Ходили слухи, что лишь за выдающиеся бои могли ее даровать, – поэтому с ранних лет я грезил надеждами, через кровь и пот вынося изнурительные тренировки.
Гладиаторская публика кровожадна и ненасытна. Оставаясь в фаворитах, я поддерживал в людских сердцах огонь, а в глазах пробуждал искру, – время от времени выходя биться сразу против нескольких противников, за чьими спинами сформировалась слава. Но месяц назад мне довелось услышать правду, – раб никогда не сможет обрести свободу.
Ярость и отчаяние заполняли мое тело, – мечта оказалась тленом. И я на время потерял рассудок. Проклиная несправедливый мир, убил господина и попытался сбежать.
На душе клубились нотки грусти, не так давно я был любимчиком толпы. Стоя на коленях, я невольно запрокинул голову наверх, в последний раз узрев безоблачное небо. Позади меня стоял палач: такой же раб, как я. Он терпеливо ожидал с трибун вердикт, наставив к горлу меч.

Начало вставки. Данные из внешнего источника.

/-- Control words of a crossing link. The median of 16 round trips is the lower middle one (assumption 14). -/
def Obligations.PortWords : Prop :=
  (∀ (s : State) (n : Fin 8) (w : BitVec 128), (s.port n).st = .up → fld w 0 4 = 1 → (∀ id : Fin 256, (s.core id).waits = [] ∧ (s.core
    id).tt.sendQ = []) → (∀ k : Fin 3, (s.port n).credits.get k + (BitVec.ofNat 8 (fld w (8 + 8 * k.val) 8) - (s.port n).creditSeen.get
    k).toNat ≤ (s.port n).split.get k) →
    Runs (.credit n w) s [.ports] fun t =>
      (∀ k : Fin 3, (t.port n).credits.get k = (s.port n).credits.get k + (BitVec.ofNat 8 (fld w (8 + 8 * k.val) 8) - (s.port
          n).creditSeen.get k).toNat) ∧
      (∀ k : Fin 3, (t.port n).creditSeen.get k = BitVec.ofNat 8 (fld w (8 + 8 * k.val) 8))) ∧
  (∀ (s : State) (n : Fin 8) (w : BitVec 128) (k : Fin 3), (s.port n).st = .up → fld w 0 4 = 1 → (∀ id : Fin 256, (s.core id).waits = [] ∧
    (s.core id).tt.sendQ = []) → (s.port n).split.get k < (s.port n).credits.get k + (BitVec.ofNat 8 (fld w (8 + 8 * k.val) 8) - (s.port
    n).creditSeen.get k).toNat →
    Runs (.credit n w) s [.page .xl, .ports] fun t =>
      (t.port n).credits.get k = (s.port n).split.get k ∧
      bit (preg t (.xl n) 0x10) 16 = true) ∧
  (∀ (s : State) (n : Fin 8) (w : BitVec 128), (s.port n).st = .up → fld w 0 4 = 2 → (BitVec.ofNat 16 (fld w 16 16) - (s.port
    n).acked).toNat ≤ (s.port n).replayBuf.length →
    Runs (.ack n w) s [.ports] fun t =>
      (t.port n).acked = BitVec.ofNat 16 (fld w 16 16) ∧
      (t.port n).replayBuf = (s.port n).replayBuf.drop (BitVec.ofNat 16 (fld w 16 16) - (s.port n).acked).toNat) ∧
  (∀ (s : State) (n : Fin 8) (w : BitVec 128), (s.port n).st = .up → fld w 0 4 = 3 → (BitVec.ofNat 16 (fld w 16 16) - (s.port
    n).acked).toNat ≤ (s.port n).replayBuf.length →
    Runs (.nak n w) s [.page .fc, .page .xl, .ports, .fc] fun t =>
      (t.port n).replayBuf = (s.port n).replayBuf.drop (BitVec.ofNat 16 (fld w 16 16) - (s.port n).acked).toNat ∧
      (t.port n).nakAt = BitVec.ofNat 16 (fld w 16 16) ∧
      preg t (.xl n) 0x18C = satAdd (preg s (.xl n) 0x18C) 1 ∧
      bit (preg t (.xl n) 0x10) 5 = true ∧
      (t.fc.episodes.any fun e => decide (e.link = .port n) && decide (e.ended = none)) = true ∧
      (Out.ctrlWord n (replayWord (BitVec.ofNat 16 (fld w 16 16))) :: (t.port n).replayBuf.map fun u =>
          match u with | .bundle b => Out.bundle n (headerCell b) (dirCells b.msgs) b.payload | .word x => Out.ctrlWord n x) <:+ t.out) ∧
  (∀ (s : State) (n : Fin 8) (w : BitVec 128), takesWord s n w 4 = true → fld w 16 8 = fleetId s →
    Runs (.fare n w) s [.page .xl, .fares, .ports] fun t =>
      t.fares = s.fares ++ [⟨BitVec.ofNat 16 (fld w 8 16), BitVec.ofNat 4 (fld w 24 4), BitVec.ofNat 4 (fld w 28 4)⟩] ∧
      (t.port n).accepted = (s.port n).accepted + 1 ∧
      t.out.getLast? = some (.ctrlWord n (ackWord (t.port n)))) ∧
  (∀ (s : State) (n : Fin 8) (w : BitVec 128) (h : BitVec 32), fld w 0 4 = 6 → ((s.port n).st = .ident ∨ (s.port n).st = .probe ∨ (s.port
    n).st = .up) →
    Runs (.probeWord n w h) s [] fun t =>
      t.out = s.out ++ [.ctrlWord n (ctrlWord 7 (fld w 4 8 * 2 ^ 4 + h.toNat * 2 ^ 12))]) ∧
  (∀ (s : State) (n : Fin 8) (w : BitVec 128) (at64 : BitVec 32) (t1 : BitVec 32) (pid : Byte) (m : BitVec 64), fld w 0 4 = 7 → (s.port
    n).probeAt = some (pid, t1, m) → fld w 4 8 = pid.toNat → (s.port n).rtts.length < 15 →
    Runs (.echo n w at64) s [.ports] fun t =>
      (t.port n).rtts = (s.port n).rtts ++ [BitVec.ofNat 32 ((((at64.toNat : Int) - (t1.toNat : Int)) % (m.toNat : Int) - (fld w 12 32 :
          Int)).toNat)] ∧
      (t.port n).probeAt.isSome = true) ∧
  (∀ (s : State) (n : Fin 8) (w : BitVec 128) (at64 : BitVec 32) (t1 : BitVec 32) (pid : Byte) (m : BitVec 64) (r : List Nat), fld w 0 4 =
    7 → (s.port n).probeAt = some (pid, t1, m) → fld w 4 8 = pid.toNat → (s.port n).rtts.length = 15 → r = (s.port n).rtts.map BitVec.toNat
    ++ [((((at64.toNat : Int) - (t1.toNat : Int)) % (m.toNat : Int) - (fld w 12 32 : Int)).toNat) % 2 ^ 32] →
    Runs (.echo n w at64) s [.page .td, .page .xl, .ports] fun t =>
      (t.port n).probeAt = none ∧
      preg t (.xl n) 0x118 = BitVec.ofNat 32 (min (median16 r) (2 ^ 24 - 1)) ∧
      (fld (preg s .td 0x100) 1 4 ≠ n.val + 1 ∨ bit (preg s .td 0x100) 6 = true ∨ preg t .td 0x108 = BitVec.ofNat 32 (min (median16 r) (2 ^
          24 - 1) / 2))) ∧
  (∀ (s : State) (n : Fin 8) (w : BitVec 128), takesWord s n w 8 = true →
    Runs (.abort n w) s [.page .fc, .page .xl, .tide, .ports, .fc] fun t =>
      bit (preg t (.xl n) 0x10) 15 = true ∧
      preg t .fc 0x184 = BitVec.ofNat 32 (fld w 4 8 + fld w 44 8 * 2 ^ 8 + fld w 12 32 % 2 ^ 16 * 2 ^ 16) ∧
      (t.port n).accepted = (s.port n).accepted + 1 ∧
      t.fc.abortIds.contains (BitVec.ofNat 8 (fld w 4 8), BitVec.ofNat 32 (fld w 12 32)) = true ∧
      (bit (preg s .fc 0x100) 3 = false ∨ s.fc.safe = true ∨ t.tide.haltDue = true)) ∧
  (∀ (s : State) (n : Fin 8) (w : BitVec 128), (s.port n).st = .up → fld w 0 4 = 11 → fld w 4 16 = (s.port n).accepted.toNat →
    Runs (.replay n w) s [.ports] fun t =>
      (t.port n).discard = false ∧
      (t.port n).accepted = (s.port n).accepted) ∧
  (∀ (s : State) (n : Fin 8) (w : BitVec 128), (s.port n).st = .up → 13 ≤ fld w 0 4 →
    Runs (.reservedWord n w) s [.page .xl] fun t =>
      bit (preg t (.xl n) 0x10) 4 = true)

Тяжело осознавать кончину, но миг настал, и я готов покинуть тело, отбросив цепи надлежащих для рабов. Не удалось сбежать, да ладно, но лишь одно сжирало изнутри. Бездумное убийство господина, послужило поводом для казни всех его рабов под овации толпы. По моим щекам стекали слезы: я не мог сдержать эмоций. Моя глупость погубила их. Нас всех отправили сюда, оставив без меча, и я, виновник торжества, остался напоследок.
По шее пробежался холодок. Рев толпы вознесся над ареной. И я упал, обхватив руками горло, заполняя кровью место под собой.
Какое-то время я находился в полнейшей темноте. Покинули все чувства: ни боль, ни мысли не тревожили меня, я словно существовал. Блуждал во тьме, не ощущая тела. Странное состояние длилось не долго и первые признаки жизни проявились резко. Вернулось дыхание: тяжелое и быстрое. Забилось сердце, в голову вдарил жар.
— Придурок, ты убил его! — вскрикнул бородатый мужик, схватив полысевшего товарища за потертую рубаху.
— Да я его легонько… — дрожащим голосом ответил лысый, пытаясь высвободится из хватки.
— Легонько?! Да ты его прикончил, ублюдок! Кто теперь за труп заплатит?! Кто?!
Моя голова шла кругом, ее охватил пронзительный звон, на лбу вздулись вены, хотелось тошнить. По виску стекало что-то теплое и густое. И я не мог пошевелиться, веревка сковало мое тело с деревом.
Приоткрыв глаза, я осознал ошибку: все вокруг двоилось и плыло. Мое тело затрясло, и рвота вырвалась наружу.
— Сизый, я же говорил, что сопляк притворяется! Отпусти! — оживленно вскрикнул лысый.
— Слава богам! — бородатый сразу отпустил рубаху товарища и спешно подбежал ко мне. — Скрипач, он жив! Правда жив! — положив свои руки на мои плечи, похититель рассмеялся. — Слава богам! Он жив!
— Успокойся, не помирал он. — буркнул Скрипач, сев у костра. — Говорил же, я не сильно его…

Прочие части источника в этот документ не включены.